===================================================
Gaussian mixture models
===================================================

.. contents:: Tables of contents

EM is a package which enables to create Gaussian Mixture Models
(diagonal and full covariance matrices supported), to sample them, 
and to estimate them from data using Expectation Maximization algorithm.
It can also draw confidence ellipsoides for multivariate models, and 
compute the Bayesian Information Criterion to assess the number of
clusters in the data. In a near future, I hope to add so-called 
online EM (ie recursive EM) and variational Bayes implementation.

EM is implemented in python, and uses the excellent numpy and scipy
packages. Numpy is a python packages which gives python a fast 
multi-dimensional array capabilities (ala matlab and the likes); scipy
leverages numpy to build common scientific features for signal processing,
linear algebra, statistics, etc...

.. warning::

  The code in the `scikits.learn.em` submodule is not as mature as the 
  rest of the scikit and is prone to changing.
     


Basic usage
============

Once you are inside a python interpreter, you can import the package using the
follwing command::


    from scikits.learn import em


Creating, sampling and plotting a mixture
-----------------------------------------

Importing the package gives access to 3 classes: GM (for Gausssian Mixture),
GMM (Gaussian Mixture Model) and EM (for Expectation Maximization). The first
class GM can be used to create an artificial Gaussian Model, samples it, or
plot it. The following example show how to create a 2 dimension Gaussian Model
with 3 components, sample it and plot its confidence ellipsoids with
matplotlib:

.. literalinclude::  ../examples/em/basic_example1.py


which plots this figure:

.. image:: em_data/example1.png 
    :width: 500
    :height: 400

There are basically two ways to create a GM instance: either an empty one (eg
without mean, weights and covariances) by giving hyper parameters (dimension,
number of clusters, type of covariance matrices) during instanciation, or
giving all parameters using the class method GM.fromvalues. The first method is
mostly useful as a container for learning. There are also methods to create
random (but valid !) parameters for a Gaussian Mixture: this can be done by the
function method GM.generate_params (a class method).

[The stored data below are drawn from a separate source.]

-- ==== Sys2Proof/Machine/State.lean ====
section
/-! DEFINITION. The state of the device as plain data, its value right after reset, and the reasons a row can stop.
Every field carries: its width; the chapter and rule that name it; its reset value. -/

namespace Sys2Proof.Machine

/-- Faults of the model. -/
inductive Fault where
  /-- A row names a channel, line or address that the spec says the device does not have (04 R102, R105).
  Raised by the memory-event rows; safe: the spec gives no effect there. -/
  | noSuchAddress
  deriving DecidableEq, Repr

/-- Refusals of the model. -/
inductive Refusal where
  /-- The row has no meaning yet. Raised only by exec's arms; safe. -/
  | notModelled (mnemonic : String)
  deriving DecidableEq, Repr

/-- What the device sends out, newest first in `State.out`. -/
inductive OutEv where
  /-- a posted write to host memory of a function (06 R187, R194, R208, R210) -/
  | hostWrite (via : FnId) (addr : Nat) (data : List Byte)
  /-- an MSI-X message of a function (12 R399) -/
  | msix (via : FnId) (vector : Nat)
  /-- a 600-byte flit sent on an Avenue (12 R378, R392) -/
  | avenue (av : Nat) (flit : List Byte)
  /-- an answer on the I3C bus (12 R405) -/
  | i3c (data : List Byte)
  /-- an MCTP message sent by the management target (12 R406 to R409) -/
  | mctp (data : List Byte)
  /-- an AVSBus command: rail and target in millivolts (15 R479) -/
  | avs (rail mv : Nat)
  /-- an answer on the DOE mailbox of a function (14 R462) -/
  | doe (via : FnId) (data : List Byte)
  /-- bits shifted out on TDO by a TAP instruction (17 R535) -/
  | tdo (value width : Nat)
  deriving DecidableEq, Repr

/-- The decision an assist record waits on (06 R212). -/
inductive AssistPurpose where
  /-- a placement decision of a command (13 R431) -/
  | place (kind : Nat) (q : QId) (cid : Nat)
  /-- the home table of a group (10 R333) -/
  | homes (grp : Nat)
  /-- the clip factor of a group's step (09 R318) -/
  | clip (grp : Nat)
  /-- the new state of a group's shards (09 R319) -/
  | update (grp : Nat)
  /-- a contribution to a bucket, or the reduced bucket at its home (10 R351) -/
  | bucket (grp b : Nat) (home : Bool)
  /-- the canonical ranks of diverged shards (10 R350) -/
  | resync (grp : Nat)
  /-- the stop decision of a step of a batch (08 R285) -/
  | stop (batch step : Nat)
  /-- a parking decision of a batch: the join and the proposed victim (08 R285) -/
  | park (batch join victim : Nat)
  /-- the path decision of a step of a batch (08 R285) -/
  | spec (batch : Nat)
  /-- an ordinary margin change of a die: kind and target (15 R483) -/
  | margin (die kind target : Nat)
  /-- a slice of a physical Block (15 R490) -/
  | roadworks (block : Nat)
  deriving DecidableEq, Repr

/-! ### Commands, queues and rings (06) -/

/-- A command the device has fetched and not retired (06 R189). -/
structure Cmd where
  q : QId  -- queue pair of the command; 06 R183; none
  cid : Nat  -- 16 bits; 06 R184; none
  opcode : Nat  -- 16 bits; 06 R184; none
  flags : Nat  -- 16 bits, bit 0 BARRIER, bit 1 NO_IRQ; 06 R184; none
  rsvd : Nat  -- 16 bits, the reserved bytes 6 and 7 of the entry; 06 R184; none
  deadlineMs : Nat  -- 32 bits; 06 R184; none
  fetchedAt : Nat  -- Square time of the fetch; 06 R206; none
  pbLength : Nat  -- 32 bits; 06 R184; none
  entryOk : Bool  -- whether PB_ADDR and INLINE of the entry are as R184 asks; 06 R184; none
  pb : List Byte  -- the parameter block as read; 06 R185; none
  via : FnId  -- function of the queue; 06 R183; none
  started : Bool  -- the command has started; 06 R189; none
  progress : Nat  -- bytes already moved by a DMA command, or copied image bytes; 06 R200; none
  interimLost : Bool  -- an interim entry was dropped; 06 R188; none
  snap : Nat  -- ABORT only: fetch count its target queue must reach; 06 R203; none
  uncounted : Bool  -- a SERVE past its start checks, which counts toward no limit; 06 R189; none
  kt : Nat  -- installation number of the transport key bound at its start, 0 for none; 14 R451; 0
  work : List Nat  -- what a command of several phases still has to do; 06 R189; empty
  deriving DecidableEq, Repr

/-- A completion entry before it is posted (06 R186). -/
structure Compl where
  cid : Nat  -- 16 bits; 06 R186; none
  status : Nat  -- 16 bits; 06 R186, R201; none
  final : Bool  -- FLAGS bit 1; 06 R186; none
  noIrq : Bool  -- NO_IRQ of the command; 06 R184, R191; none
  notes : Nat  -- 16 bits; 06 R186; none
  opcode : Nat  -- 16 bits; 06 R186; none
  retireSeq : Nat  -- 32 bits; 06 R190; none
  result : List Byte  -- 16 bytes; 06 R186; none
  after : Option (QId × Nat)  -- completion that must be posted before this one; 06 R204; none
  deriving DecidableEq, Repr

/-- A queue pair (06 R183, R195). -/
structure Queue where
  via : FnId  -- function the pair was created through; 06 R183; none
  sqDepth : Nat  -- 17 bits, entries; 06 R183; none
  cqDepth : Nat  -- 17 bits, entries; 06 R183; none
  sqBase : Nat  -- 64 bits; 06 R195; none
  cqBase : Nat  -- 64 bits; 06 R195; none
  irqEn : Bool  -- 1 bit; 06 R195; none
  vector : Nat  -- 6 bits; 06 R195; none
  coalUs : Nat  -- 10 bits; 06 R195; none
  coalCount : Nat  -- 11 bits; 06 R195; none
  sqTail : Nat  -- 16 bits, SQ_TAIL; 06 R178; 0 at creation
  sqHead : Nat  -- 16 bits, next entry to fetch; 06 R186; 0 at creation
  cqHead : Nat  -- 16 bits, CQ_HEAD; 06 R178; 0 at creation
  cqWr : Nat  -- 16 bits, device write position; 06 R180; 0 at creation
  phase : Bool  -- 1 bit, PHASE of the next entry; 06 R187; 1 at creation
  unsignalled : Nat  -- final entries posted and not signalled; 06 R191; 0 at creation
  firstUnsig : Option Nat  -- Square time of the first unsignalled entry; 06 R191; none at creation
  fetched : Nat  -- entries fetched so far (the model's own count for R203); 06 R203; 0 at creation
  held : List Compl  -- completions held while the queue is full or the function may not write, oldest first; 06 R187; empty
  retired : List Nat  -- last 4 096 retired CIDs, newest first; 06 R203; empty
  stopped : Bool  -- fetching stopped by a failed fetch; 12 R403; false
  deleting : Bool  -- a take-down is in progress: no fetch, no completion; 06 R196; false
  deriving DecidableEq, Repr

/-- An event ring (06 R195, R208). -/
structure EventRing where
  via : FnId  -- function whose address space holds the ring; 06 R195; none
  base : Nat  -- 64 bits; 06 R195; none
  depth : Nat  -- entries; 06 R195; none
  vector : Nat  -- 6 bits; 06 R195; none
  head : Nat  -- EVENT_HEAD; 06 R178; 0 at creation
  wr : Nat  -- device write position; 06 R180; 0 at creation
  phase : Bool  -- PHASE of the next record; 06 R208; 1 at creation
  seq : Nat  -- 32 bits, SEQUENCE of the next record; 06 R208; 0 at creation
  dropped : Nat  -- 16 bits, records dropped since the last posted one; 06 R208; 0
  live : List (Nat × Nat × List Byte)  -- posted and not yet consumed, oldest first: SOURCE, TIME and the record; 06 R195; empty
  deriving DecidableEq, Repr

/-- A host-assisted decision waiting for its reply (06 R210). -/
structure AssistRec where
  id : Nat  -- 32 bits; 06 R210; none
  func : Nat  -- function mode bit index; 06 R210, R211; none
  row : Nat  -- 0 to 15 a Court, 16 the operator; 06 R210; none
  deadline : Nat  -- Square time at which the record expires; 06 R210; none
  data : List Byte  -- request bytes as posted; 06 R210; none
  plain : List Byte  -- request bytes before sealing; 06 R210, 14 R454; none
  posted : Bool  -- the record has been written to the ring (false while it waits for room); 06 R210; none
  purpose : AssistPurpose  -- what waits for the decision; 06 R212; none
  deriving DecidableEq, Repr

/-- An assist ring (06 R195, R210). -/
structure AssistRing where
  via : FnId  -- function whose address space holds the ring; 06 R195; none
  base : Nat  -- 64 bits; 06 R195; none
  depth : Nat  -- entries; 06 R195; none
  vector : Nat  -- 6 bits; 06 R195; none
  dataBase : Nat  -- 64 bits; 06 R195; none
  dataBytes : Nat  -- 64 bits; 06 R195; none
  head : Nat  -- ASSIST_HEAD; 06 R178; 0 at creation
  wr : Nat  -- device write position; 06 R180; 0 at creation
  phase : Bool  -- PHASE of the next record; 06 R210; 1 at creation
  nextId : Nat  -- next ASSIST_ID; 06 R210; 0 at creation
  dataAt : Nat  -- next free offset of the assist data area; 06 R210; 0 at creation
  live : List AssistRec  -- records posted and not consumed, oldest first; 06 R195; empty
  deriving DecidableEq, Repr

/-- A host function's registers and PCIe state (06 R181, R182; 12 R399 to R404). -/
structure HostFn where
  q0SqBase : Nat  -- 64 bits, Q0_SQ_BASE; 06 R181; 0 (DESIGN CHOICE)
  q0CqBase : Nat  -- 64 bits, Q0_CQ_BASE; 06 R181; 0 (DESIGN CHOICE)
  q0Size : Nat  -- 32 bits, Q0_SIZE; 06 R181; 0
  q0Ctrl : Nat  -- 32 bits, Q0_CTRL; 06 R181; 0
  q0Ready : Bool  -- 1 bit, Q0_STATUS.READY; 06 R181; 0
  q0Error : Bool  -- 1 bit, Q0_STATUS.CONFIG_ERROR; 06 R181; 0
  doorbellFault : Nat  -- ignored doorbell writes; 06 R179; 0
  faultRec : Option Nat × Nat  -- Square time of the last DOORBELL_FAULT record and faults since; 06 R209; none
  bme : Bool  -- Bus Master Enable; 12 R402; true (DESIGN CHOICE)
  d3hot : Bool  -- D3hot; 12 R402; false
  enabled : Bool  -- VF enabled (PF always); 12 R401; true (DESIGN CHOICE)
  msixMask : Nat  -- 64 bits, MSI-X vectors masked; 12 R399; all ones (PRESUMED, PCIe)
  msixPend : Nat  -- 64 bits, MSI-X pending bits; 12 R399; 0
  deriving DecidableEq, Repr

/-- The command subsystem of the active Square. -/
structure CmdState where
  queues : Tbl Queue  -- queue pairs by owner × 64 + QP (owner 16: operator); 06 R183; empty
  cmds : List Cmd  -- fetched unretired commands in fetch order; 06 R189; empty
  retireSeq : Tbl Nat  -- RETIRE_SEQ last used, by owner; 06 R190; 0
  fns : Tbl HostFn  -- host functions by port × 17 + function; 06 R176; registers at their reset values
  eventRings : Tbl EventRing  -- event rings by port × 17 + owner; 06 R208; empty
  assistRings : Tbl AssistRing  -- assist rings by port × 17 + owner; 06 R210; empty
  assists : List AssistRec  -- decisions waiting for a reply; 06 R210; empty
  expired : List (Nat × Nat)  -- row and ASSIST_ID of the records that expired unanswered (what ASSIST_EXPIRED needs); 06 R210; empty
  heldWrites : List (FnId × Nat × List Byte)  -- posted writes held while their function may not write, oldest first; 12 R402, R403; empty
  modes : Tbl Nat  -- 16 bits per row (16: operator), function mode table; 06 R211; 0
  modeDeadlines : Tbl (List Nat)  -- ten assist deadlines in ms per row, 0 for the default 100; 06 R211; empty
  deriving DecidableEq, Repr

/-! ### Memory (04, 13) -/

/-- Who owns a device granule (04 R105). -/
inductive GranOwner where
  | free
  | court (c : Nat)
  | pool
  deriving DecidableEq, Repr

Basic estimation of mixture parameters from data
------------------------------------------------

If you want to learn a Gaussian mixture from data with EM, you need to use two
classes from em: GMM and EM. You first create a GMM object from a GM instance;
then you can give the GMM object as a parameter to the EM class to compute
iterations of EM; once the EM has finished the computation, the GM instance of
GMM contains the computed parameters.


.. literalinclude::  ../auto_examples/em/basic_example2.py


GMM class do all the hard work for learning: it can compute the sufficient
statistics given the current state of the model, and update its parameters from
the sufficient statistics; the EM class uses a GMM instance to compute several
iterations. The idea is that you can implements a different mixture model and
uses the same EM class if you want (there are several optimized models for GMM,
which are subclasses of GMM).


Advanced topics
===============

Bayesian Information Criterion and automatic clustering
-------------------------------------------------------

The GMM class is also able to compute the bayesian information criterion (BIC),
which can be used to assess the number of clusters into the data.  It was first
suggested by Schwarz (see bibliography), who gave a Bayesian argument for
adopting the BIC. The BIC is derived from an approximation of the integrated
likelihood of the model, based on regularity assumptions.  The following code
generates an artificial mixture of 4 clusters, runs EM with models of 1 to 6
clusters, and prints which number of clusters is the most likely from the BIC:



.. literalinclude::  ../auto_examples/em/basic_example3.py


which plots this figure:

.. image:: em_data/Bic_example.png 
    :width: 500
    :height: 400

The above example also shows that you can control the plotting parameters by
using returned handles from plot methods. This can be useful for complex
drawing.

Examples 
=========

Using EM for pdf estimation
---------------------------

The following example uses the old faithful dataset and is available in the
example directory. It models the joint distribution (d(t), w(t+1)), where d(t)
is the duration time, and w(t+1) the waiting time for the next eruption. It
selects the best model using the BIC.

.. figure:: em_data/pdfestimation.png 
    :width: 500
    :height: 400

    isodensity curves for the old faithful data modeled by a 1, 2, 3 and 4
    componenits model (up to bottom, left to right).


Using EM for clustering
-----------------------

TODO (this is fundamentally the same than pdf estimation, though)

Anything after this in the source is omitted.